Provided all the permits come through, Phillips Brewing & Malting will have a bald eagle deliver a sixer of its new lager to a few lucky people in June. That if officially the most American thing ever. Which is why it’s nothing short of tragic that all of this is happening in Canada. It turns out that Phillips Brewing is located in Vancouver, and the contest is only for locals.
However, we’re pretty sure that Seattle is flyable for a bald eagle, so Americans might be able to make this work.
One day, beer will help you lose weight. We live in the midst of a craft beer renaissance. It seems like every day there is a report of a new brewery opening up nearby. Americans are in love with craft beer, so it shouldn’t be long before a beer can make you thin.
Scientists have found that xanthohumol, which is found in hops, can aid in weight loss. According to a recent study, the compound can help you lose weight, but you’d need to drink 3,500 pints per day to feel the effects.
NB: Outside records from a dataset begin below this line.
/-- R186: a SEG_RESET executed with entries behind it has each of them DISCARDED, its answer built after the SEG_RESET's own and in
arrival order; the holding area stands. A SEG_RESET of another target or length discards nothing: what it does behind another entry
is said in ResponseSentExecutesTheNext. -/
def Obligations.SegResetDiscardsWhatWaitsBehind : Prop :=
  ∀ (s : State) (e₀ e : Entry) (rest : List Entry), s.trunk.transmitter = .sendingHead →
    s.requests.queue = e₀ :: e :: rest → e.state = .waiting →
    e.request.code = 5 → e.request.target = 255 → e.request.length = 0 → e.request.payload = [] →
    ∃ t : State, exec .serviceResponseSent s = .next t
      ∧ t.requests =
        { queue :=
            { e with state := .answered { tag := e.request.tag, code := e.request.code, target := e.request.target
                                          answer := { completion := .done, field := 0, payload := .none }
                                          built := s.requests.built } }
            :: rest.mapIdx fun k x =>
              { x with state := .discarded { tag := x.request.tag, code := x.request.code, target := x.request.target
                                             answer := { completion := .discarded, field := 0, payload := .none }
                                             built := s.requests.built + 1 + k } }
          holding := s.requests.holding
          built := s.requests.built + 1 + rest.length }
      ∧ t.events.events = [{ slot := none, cycle := 0, body := .resetDone }]
      ∧ t.trunk.mode = .offline ∧ t.trunk.transmitter = .gap 1200
      ∧ t.power.committed = 0 ∧ ∀ i, t.expected i = s.expected i

/-! ### Requests to the Expected Configuration Table -/

/-- R95: an EXP_LOAD of the length its counts imply is refused with RANGE and the index of the first of the fields 0 to 14 that is
out of its range, as LoadBad spells the ranges, and one whose fields are all in range with STATE in the seven states from
RATE_TRAINING to ADMIT_PENDING. EXP_CLEAR is refused with STATE in the same seven. Refused, they change nothing. What the other
statements call out of range (loadOutOfRange) is LoadBad. -/
def Obligations.RecordRequestsAreRefused : Prop :=
  ∀ (s : State) (tag : Byte) (i : SlotIx) (p : Bytes), s.quiet → RequestName.expLoad.acceptsLength p → p.length ≤ 512 →
    let answers := fun (c : Completion) (k : Nat) =>
      exec (.expLoad tag (slotByte i) (BitVec.ofNat 16 p.length) p) s
        = .next (s.answered (requestFor .expLoad tag (slotByte i) p) { completion := c, field := k, payload := .none })
    (∀ k, loadOutOfRange p k = true ↔ LoadBad p k)
    ∧ (∀ k, LoadBad p k → (∀ m, m < k → ¬ LoadBad p m) → answers .range k)
    ∧ ((s.ctx i).state ∈ [.rateTraining, .runWait, .runInrush, .parameterizing, .ready, .starting, .admitPending] →
        ((∀ k, ¬ LoadBad p k) → answers .state 0)
        ∧ exec (.expClear tag (slotByte i) 0 []) s
          = .next (s.answered (requestFor .expClear tag (slotByte i) []) { completion := .state, field := 0, payload := .none }))

/-- R96, R99: an accepted EXP_LOAD stores the record it carries and is answered with the two window lengths. In EMPTY, SETTLING,
WITHDRAWN and FAULTED, and for an enabled record in STANDBY_WAIT to IDENTIFYING, that is its whole effect; in RUNNING, DRAINING
and STOPPING it also posts EXPECT_CHANGED, which says whether the record places the slot otherwise than its admitted layout. -/
def Obligations.ExpLoadStoresTheRecord : Prop :=
  ∀ (s : State) (tag : Byte) (i : SlotIx) (p : Bytes), s.quiet → RequestName.expLoad.acceptsLength p → p.length ≤ 512 →
    (∀ k, loadOutOfRange p k = false) →
    let record := loadRecord p
    let st := (s.ctx i).state
    let stored := s.setSlot i { s.slot i with expected := some record }
    let answers := fun (t : State) => exec (.expLoad tag (slotByte i) (BitVec.ofNat 16 p.length) p) s
      = .next (t.answered (requestFor .expLoad tag (slotByte i) p) (done (.windowLengths record.outLength record.inLength)))
    (st ∈ [.empty, .settling, .withdrawn, .faulted] → answers stored)
    ∧ (st ∈ [.standbyWait, .standbyInrush, .linkTraining, .identifying] → record.enabled = true → answers stored)
    ∧ (st ∈ [.running, .draining, .stopping] → ∃ differs : Bool,
        answers (post (some i) (.expectChanged st false differs) stored)
        ∧ ∀ l, (s.ctx i).layout = some l →
          (differs = false ↔ l.outWindow.offset = record.outOffset ∧ l.outWindow.length = record.outLength
            ∧ l.inWindow.offset = record.inOffset ∧ l.inWindow.length = record.inLength ∧ l.fill = record.fill ∧ l.set = record.set))

/-- R96, R30: a DISABLED record loaded in STANDBY_WAIT to PARKED is stored and withdraws the slot. -/
def Obligations.DisabledRecordWithdraws : Prop :=
  ∀ (s : State) (tag : Byte) (i : SlotIx) (p : Bytes), s.quiet → PowerOk s → MapOk s →
    RequestName.expLoad.acceptsLength p → p.length ≤ 512 → (∀ k, loadOutOfRange p k = false) →
    let record := loadRecord p
    record.enabled = false →
    (s.ctx i).state ∈ [.standbyWait, .standbyInrush, .linkTraining, .identifying, .parked] →
    ∃ t : State, exec (.expLoad tag (slotByte i) (BitVec.ofNat 16 p.length) p) s
        = .next (t.answered (requestFor .expLoad tag (slotByte i) p) (done (.windowLengths record.outLength record.inLength)))
      ∧ Withdraws i .disabled (s.setSlot i { s.slot i with expected := some record }) t

/-- R97: EXP_CLEAR removes the record: it is the whole effect but in RUNNING, DRAINING and STOPPING, where EXPECT_CHANGED is posted,
and in PARKED, where the card is matched again. Without a record it changes nothing. -/
def Obligations.ExpClearRemovesTheRecord : Prop :=
  ∀ (s : State) (tag : Byte) (i : SlotIx), s.quiet →
    let st := (s.ctx i).state
    let cleared := s.setSlot i { s.slot i with expected := none }
    let answers := fun (t : State) => exec (.expClear tag (slotByte i) 0 []) s
      = .next (t.answered (requestFor .expClear tag (slotByte i) []) (done .none))
    st ∉ [.rateTraining, .runWait, .runInrush, .parameterizing, .ready, .starting, .admitPending] →
      (s.expected i = none → answers s)
      ∧ (s.expected i ≠ none → st ∉ [.running, .draining, .stopping, .parked] → answers cleared)
      ∧ (s.expected i ≠ none → st ∈ [.running, .draining, .stopping] →
          answers (post (some i) (.expectChanged st true true) cleared))

/-- R9, R10, R101, R107, R112, R127: an EXP_LOAD of an enabled record, or an EXP_CLEAR that removes a record, in PARKED matches the
identified card again against what the slot now holds. A card that is parked again posts MATCH_DONE, and a MILESTONE unless reason
and sub-reason are those it had; a card that goes forward takes its pin and is asked to train, or, at rate code 0, waits at hold
point 1 or joins the power-up queue. -/
def Obligations.ParkedCardIsMatchedAgain : Prop :=
  ∀ (s : State) (tag : Byte) (i : SlotIx) (c : Identity), s.quiet → (s.ctx i).state = .parked → (s.ctx i).identity = some c →
    let matchedAs := fun (record : Option ExpRecord) (t : State) =>
      Matches i c (s.setSlot i { s.slot i with expected := record }) t
    (∀ p, RequestName.expLoad.acceptsLength p → p.length ≤ 512 → (∀ k, loadOutOfRange p k = false) →
      (loadRecord p).enabled = true →
      ∃ t : State, exec (.expLoad tag (slotByte i) (BitVec.ofNat 16 p.length) p) s
          = .next (t.answered (requestFor .expLoad tag (slotByte i) p)
              (done (.windowLengths (loadRecord p).outLength (loadRecord p).inLength)))
        ∧ matchedAs (some (loadRecord p)) t)
    ∧ (s.expected i ≠ none →
        ∃ t : State, exec (.expClear tag (slotByte i) 0 []) s
            = .next (t.answered (requestFor .expClear tag (slotByte i) []) (done .none))
          ∧ matchedAs none t)

/-! ### Requests to the Parameter Store -/

/-- R121, R124: PSET_OPEN and PSET_DROP refuse a CLOSED set with pins as PINNED. Otherwise the set's blocks return to the pool, which
stays in rising order, and the set is OPEN and empty with the format id carried, or FREE; no other set and no byte changes. -/
def Obligations.PsetOpenAndDropFreeTheBlocks : Prop :=
  ∀ (s : State) (tag f₁ f₂ : Byte) (n : SetIx), s.quiet → StoreOk s →
    let x := s.store.set n
    let opens := fun a (t : State) => exec (.psetOpen tag (setByte n) 2 [f₁, f₂]) s
      = .next (t.answered (requestFor .psetOpen tag (setByte n) [f₁, f₂]) a)
    let drops := fun a (t : State) => exec (.psetDrop tag (setByte n) 0 []) s
      = .next (t.answered (requestFor .psetDrop tag (setByte n) []) a)
    let pinned : Answer := { completion := .pinned, field := 0, payload := .none }
    (x.state = .closed ∧ 0 < x.pins → opens pinned s ∧ drops pinned s)
    ∧ (¬ (x.state = .closed ∧ 0 < x.pins) → ∃ pool : List Nat, pool.Perm (s.store.pool ++ x.blocks) ∧ pool.Pairwise (· < ·)
        ∧ opens (done (.freeBlocks pool.length)) { s with store := { s.store with
            pool := pool
            sets := s.store.sets.set n { state := .opened, format := f₁.toNat * 256 + f₂.toNat, length := 0, sum16 := 0
                                         blocks := [], writePointer := some 0, pins := x.pins } } }
        ∧ (x.state ≠ .free → drops (done .none) { s with store := { s.store with
            pool := pool
            sets := s.store.sets.set n { state := .free, format := 0, length := 0, sum16 := 0, blocks := []
                                         writePointer := none, pins := 0 } } }))
    ∧ (x.state = .free → drops (done .none) s)

/-- R122, R115, R117, R118: PSET_WRITE refuses NOT_OPEN, TOO_LONG and NO_SPACE in this order. A write that passes takes the new blocks
from the pool lowest number first, appends its bytes at the old length, and advances length, write pointer and sum16; every byte
the set held, and every byte of every other set, reads as before. -/
def Obligations.PsetWriteAppends : Prop :=
  ∀ (s : State) (tag : Byte) (n : SetIx) (bytes : Bytes), s.quiet → StoreOk s → 1 ≤ bytes.length → bytes.length ≤ 512 →
    let x := s.store.set n
    let length := x.length + bytes.length
    let need := (length + 255) / 256 - x.blocks.length
    let writes := fun a (t : State) => exec (.psetWrite tag (setByte n) (BitVec.ofNat 16 bytes.length) bytes) s
      = .next (t.answered (requestFor .psetWrite tag (setByte n) bytes) a)
    let refused := fun (c : Completion) => writes { completion := c, field := 0, payload := .none } s
    (x.state ≠ .opened → refused .notOpen)
    ∧ (x.state = .opened → 4096 < length → refused .tooLong)
    ∧ (x.state = .opened → length ≤ 4096 → s.store.pool.length < need → refused .noSpace)
    ∧ (x.state = .opened → length ≤ 4096 → need ≤ s.store.pool.length → ∃ memory : List Host.Cell,
        let y : SetRecord := { x with
          length := length, writePointer := some length, blocks := x.blocks ++ s.store.pool.take need
          sum16 := (x.sum16 + (bytes.map BitVec.toNat).sum) % 65536 }
        let u : State := { s with
          store := { sets := s.store.sets.set n y, pool := s.store.pool.drop need, memory := memory } }
        writes (done (.written length (s.store.pool.length - need))) u
        ∧ (∀ k, k < length → u.store.byteOf y k
            = if k < x.length then s.store.byteOf x k else bytes.getD (k - x.length) 0)
        ∧ (∀ m k, m ≠ n → k < (s.store.set m).length → u.store.byteOf (u.store.set m) k = s.store.byteOf (s.store.set m) k)
        ∧ Memory.wf memory = true)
We’re guessing at that point the benefits of xanthohumol would be outweighed by the health effects of drinking a brewery dry. The hope is that one day science can make this stuff into capsules or something as a weight loss supplement. The Guys are waiting for a clever brewer to pack as much xantho–whatever, we’re drunk–into a beer to make it a viable solution.
Unless you’re Rick Snee, you like hoppy beers, so there’s hope for you. This is why Rick is so fat.
Despite what the so-called media may report, animals aren’t innocent. In fact, some of them can be real jerks, as a few college kids in California found out.
The “official” story is that some college kids stole a turkey from a local high school and later returned it, missing some feathers and reeking of beer. But we know better. In Orange County, Tim the turkey somehow convinced three college students to let him out of his pen and take him on a wild ride. He likely plied the boy with alcohol, and got them in to trouble, as only turkeys can.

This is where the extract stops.